Wednesday 06.11.2024 ΚΕΡΚΥΡΑ

Refuse and water high on the agenda

editorial
27 Aug 2019 / 11:09

Speeches at the swearing-in ceremonies were along the same lines as those during the election campaigns. There were heartfelt thanks and talk of the much-vaunted unity and cooperation at the swearing-in ceremonies one week before the new authorities take over responsibility.

Just as during the election campaign, broad references were made to the problems with the details left as understood. The critical moment requires magnanimity and a period of grace to be allowed but the new authorities are not new. They are made up mostly of well-known figures in local government and politics who have participated (and in some cases played a defining role) in one way or another in recent local governance.

So we didn't hear any self-criticism probably because they think that Corfiots have short memories.
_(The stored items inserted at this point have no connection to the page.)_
-- ==== Sys2Proof/Tests/Slice0.lean ====
section
/-! SUPPORT. The model's own tests: one ill-formed command for each check of WellFormed; the manual's worked cases; and for
every statement with hypotheses a concrete state that meets them. Each expected value comes from the manual's own tables
and examples, named in the comment above it, or from its rule by hand. -/

namespace Sys2Proof.Tests

set_option Elab.async false

open Sys2Proof Sys2Proof.Machine

/-! ## Helpers -/

/-- The next state of a command that has one. -/
def nextOf : Host.Outcome State Fault Refusal → State
  | .next s => s
  | .fault _ => State.reset
  | .refused _ => State.reset

/-- The state after one command. -/
def after (c : Instr) (s : State) : State := nextOf (exec c s)

/-- Characters as codes. -/
def txt (cs : List Char) : List Byte := chars cs

/-! ## WellFormed refuses -/

theorem test_refuses_position_of_two_bytes : wellFormed (.lineCheck ⟨256, 0⟩) = false := by decide
theorem test_refuses_tag_of_three_bytes : wellFormed (.closeDay ⟨0, 65536⟩) = false := by decide
theorem test_refuses_empty_discard : wellFormed (.frameDiscard ⟨[], false, none⟩) = false := by decide
theorem test_refuses_known_kind : wellFormed (.unknownKind ⟨0, 0⟩ 0x20) = false := by decide
theorem test_refuses_index_of_three_bytes : wellFormed (.drawerQuery ⟨0, 0⟩ 65536) = false := by decide
theorem test_refuses_table_of_two_bytes : wellFormed (.tableQuery ⟨0, 0⟩ (some (256, 0))) = false := by decide
theorem test_refuses_stripe_line_41 : wellFormed (.stripeData 0 ⟨[1], 0, 1, 41⟩) = false := by decide
theorem test_refuses_long_notice :
    wellFormed (.notice ⟨0, 0⟩ ⟨some .normal, false, List.replicate 1025 0x41⟩) = false := by decide +kernel
theorem test_refuses_long_text :
    wellFormed (.formTextLoad ⟨0, 0⟩ 17 (.define ⟨List.replicate 1025 0x41, .normal⟩)) = false := by decide +kernel
theorem test_refuses_long_preset :
    wellFormed (.formFieldsLoad ⟨0, 0⟩ 2 (.define
      ⟨[⟨1, 0, .text, 4, 0, .normal, false, false, true, List.replicate 1025 0x41, .none⟩], false, none⟩)) = false := by decide +kernel
theorem test_refuses_long_code_name :
    wellFormed (.postingCodesLoad ⟨0, 0⟩ 1 (.define ⟨List.replicate 1025 0x41, .cashIn, none, none, false, false, 0⟩)) = false := by decide +kernel
theorem test_refuses_long_currency_code :
    wellFormed (.currenciesLoad ⟨0, 0⟩ 1 (.define ⟨List.replicate 1025 0x41, 2, 5⟩)) = false := by decide +kernel
theorem test_refuses_long_line_name :
    wellFormed (.bookLines ⟨0, 0⟩ (.full [1] 0 [⟨20260301, List.replicate 1025 0x41, 5, 2, none⟩])) = false := by decide +kernel

/-! ## A branch at work -/

/-- The fields of form 14 of section 7.7. -/
def amountField : FieldDesc := ⟨2, 10, .numeric, 8, 2, .normal, false, true, true, [], .amount⟩
def accountField : FieldDesc := ⟨3, 10, .text, 10, 0, .normal, false, true, true, [], .account⟩
def labelField : FieldDesc := ⟨4, 10, .text, 20, 0, .normal, true, false, false, txt ['D','E','P','O','S','I','T'], .none⟩

/-- Form 14 of section 7.7; and as form 22 of section 10.6, with code and currency fields and the stand-in flag. -/
def form14 : FormDesc := ⟨[amountField, accountField, labelField], false, none⟩
def form22 : FormDesc :=
  ⟨[⟨1, 0, .numeric, 3, 0, .normal, false, true, true, [], .code⟩,
    ⟨1, 10, .numeric, 1, 0, .normal, false, true, true, [], .currency⟩,
    ⟨2, 10, .numeric, 8, 2, .normal, false, true, true, [], .amount⟩], true, none⟩

/-- Form 1 with a count for slot 0, and a sign-on form 0. -/
def form1 : FormDesc := ⟨[⟨2, 10, .numeric, 9, 2, .normal, false, true, false, [], .count 0⟩], false, none⟩
def form0 : FormDesc := ⟨[⟨2, 10, .text, 6, 0, .normal, false, false, true, [], .none⟩], false, none⟩

/-- Codes: 10 a local CASH_OUT, 11 a CASH_IN, 40 an EXCHANGE_BUY, 41 an EXCHANGE_SELL, all stand-in codes of class 1. -/
def code (c : PClass) (book : Bool) : CodeEntry := ⟨txt ['C','A','S','H',' ',' ',' ',' '], c, none, none, book, true, 1⟩

/-- The tables of the examples of sections 1.7, 7.7, 8.5 and 10.6. -/
def tables : Tables :=
  { Tables.initial with
    forms := wr (wr (wr (wr Tables.initial.forms 0 (some form0)) 1 (some form1)) 14 (some form14)) 22 (some form22)
    codes := wr (wr (wr (wr Tables.initial.codes 10 (some (code .cashOut true))) 11 (some (code .cashIn false))) 40
      (some (code .exchangeBuy false))) 41 (some (code .exchangeSell false))
    currencies := wr (wr Tables.initial.currencies 0 (some ⟨txt ['A','A','A'], 2, 5⟩)) 1 (some ⟨txt ['B','B','B'], 2, 5⟩)
    rates := wr Tables.initial.rates 1 (some ⟨13456789, 13912345⟩)
    serials := wr Tables.initial.serials 1 7
    limits := wr Tables.initial.limits 1 (some 50000)
    positions := wr (wr (wr Tables.initial.positions 2 (some ⟨.leader, 0, some 1, 100000⟩)) 5
      (some ⟨.member, 0, none, 100000⟩)) 6 (some ⟨.leader, 0, some 1, 100000⟩)
    layouts := wr Tables.initial.layouts 1 (some ⟨30, 8, 15, 0, 10, 20, 12, 34, 14, 50⟩) }

/-- An OPEN day at ten o'clock with the line ONLINE and every printer EMPTY. -/
def branch : State :=
  { State.reset with
    tables := tables, day := ⟨.opened, some 20260302, none, false, []⟩, clock := ⟨36000, true, 0⟩
    jc := ⟨false, false, 0, none⟩, line := { LineIf.initial with state := .online, timer := some ⟨45, 0⟩ }
    nv := { JournalMem.blank with control := ⟨⟨20260302, some .opened, 0, 0, 0, true⟩, 0⟩ }
    printers := Vector.replicate 4 { Printer.initial with state := .empty } }

/-- A position's record, screen and key unit replaced. -/
def place (p : Pos) (st : PState) (f : Option (Fin 32)) (q : List Token) (vs : List (List Byte)) (s : State) : State :=
  ((s.updPos p fun r => { r with state := st, teller := some [1, 2, 3, 4, 5, 6] }).updScreen p fun sc =>
    { sc with form := f, present := true }).updKeys p fun _ => ⟨q, vs, if vs = [] then none else some 0, 0, none⟩

/-- Position 9 READY on form 14 with a token waiting, its fields filled as in section 7.7. -/
def typing (t : Token) : State :=
  place 9 .ready (some 14) [t] [txt ['1','2','5','0','0'], txt ['4','4','5','5',' ',' ',' ',' ',' ',' '], presetValue labelField]
    (branch.updPos 9 fun r => { r with entryNo := 40 })

/-- The same branch with the line in STAND_IN. -/
def standInOf (s : State) : State := s.updLine fun l => { l with state := .standIn, timer := none }

/-- A journal of one posting of one leg. -/
def postingOf (origin : Origin) : PostingRec :=
  ⟨origin, false, 2, 10, 0, .cashOut, none, 0, 2000, 2000, some [4, 4, 5, 5], none, none, none,
    some ⟨txt ['C','A','S','H',' ',' ',' ',' '], -2000, 2⟩, [⟨2, 0, -2000⟩]⟩
def entryOf (origin : Origin) (f : ForwardState) (pr : PrintState) : Entry :=
  ⟨1, 2, 2, 36000, true, pr, f, .posting (postingOf origin)⟩

/-- The branch with that posting in its journal. -/
def journaled (e : Entry) : State :=
  { branch with nv := { branch.nv with entries := [e], control := ⟨⟨20260302, some .opened, 2, 1, 0, true⟩, 0⟩ },
                jc := ⟨false, false, if e.fwd = .pending then 1 else 0, none⟩ }

/-- A passbook line of account 4455, and the branch with that line kept and its job on printer 0. -/
def line900 : PLine := ⟨20260302, txt ['C','A','S','H',' ',' ',' ',' '], -2000, 2, some 499005, false, some (3, 7), 1⟩
def withBook (st : PrnState) (timer : Option Timer) : State :=
  { journaled (entryOf .online .notNeeded .stored) with
    store := [⟨[4, 4, 5, 5], some 1, [line900], true⟩], queues := wr branch.queues 0 [⟨[4, 4, 5, 5], 2⟩]
    printers := upd branch.printers 0 fun r =>
      { r with state := st, timer := timer, layoutType := 1, openPage := 3, nextPage := 3, nextLine := 7 } }

/-- The branch at the end of CUTOFF, with no position signed on. -/
def cutoff : State :=
  { branch with day := ⟨.cutoff, some 20260302, none, false, []⟩
                nv := { branch.nv with control := ⟨⟨20260302, some .cutoff, 0, 0, 0, true⟩, 0⟩ } }

/-- A day in RECOVERING with one entry to replay. -/
def recovering (e : Entry) (d : RecDay) : State :=
  { State.reset with
    day := ⟨.recovering, some 20260302, none, false, []⟩, jc := ⟨false, false, 0, some Replay.initial⟩
    nv := { JournalMem.blank with entries := [e], control := ⟨⟨20260302, some d, 2, 1, 0, true⟩, 0⟩ } }

/-- A batch with two blocks sent and none acknowledged. -/
def batchOf (k : BatchKind) (final : Option Nat) : Batch := ⟨k, 9, 2, 2, 2, 0, 3, final, 0, 1⟩
def flightOf (n first last : Nat) : Flight := ⟨n, first, last, 1, 1, 2, false⟩
def transferring (st : EngineState) (b : Batch) (s : State) : State :=
  { s with engine := { Engine.initial with state := st, batch := some b, lastBatch := 9,
                                           flights := [flightOf 1 0 1, flightOf 2 2 3], timer := some ⟨20, 0⟩ } }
Waste management is a minefield despite the efforts of the outgoing authority to remedy the situation and pass on improved services to the incoming authorities. Something, for example, that didn't happen in 2014 when the new authority inherited an already oversaturated Temploni facility, a Lefkimmi facility immune to administrative measures and a study for the Integrated Waste Management facility at an unknown location which hadn't been paid for - the Nikolouzos administration paid. The lack of a final recipient for the waste was a threat then as it is now, whether or not there is a new facility.

The situation is the same with water supply. The water supply project has crossed every party political and governmental ocean - more than any Homeric hero - since the '80s (last century, in other words) without reaching its Ithaka. Every year - and this year much more dramatically - our water table is crying out that it is coming to the end of its reserves. Reminding us of how much time has been wasted by representatives of almost all the political parties in local and national governments.

These issues, and plenty of others, are awaiting the authorities in the low period following the tourist season. It isn't a matter of course that the solutions are an issue of unification as they require different approaches and expectations and responsibilities need to be attributed and accepted.

If today were 1 September , we would wish you a Good Month but we will wish instead - Have a Good Term in Office!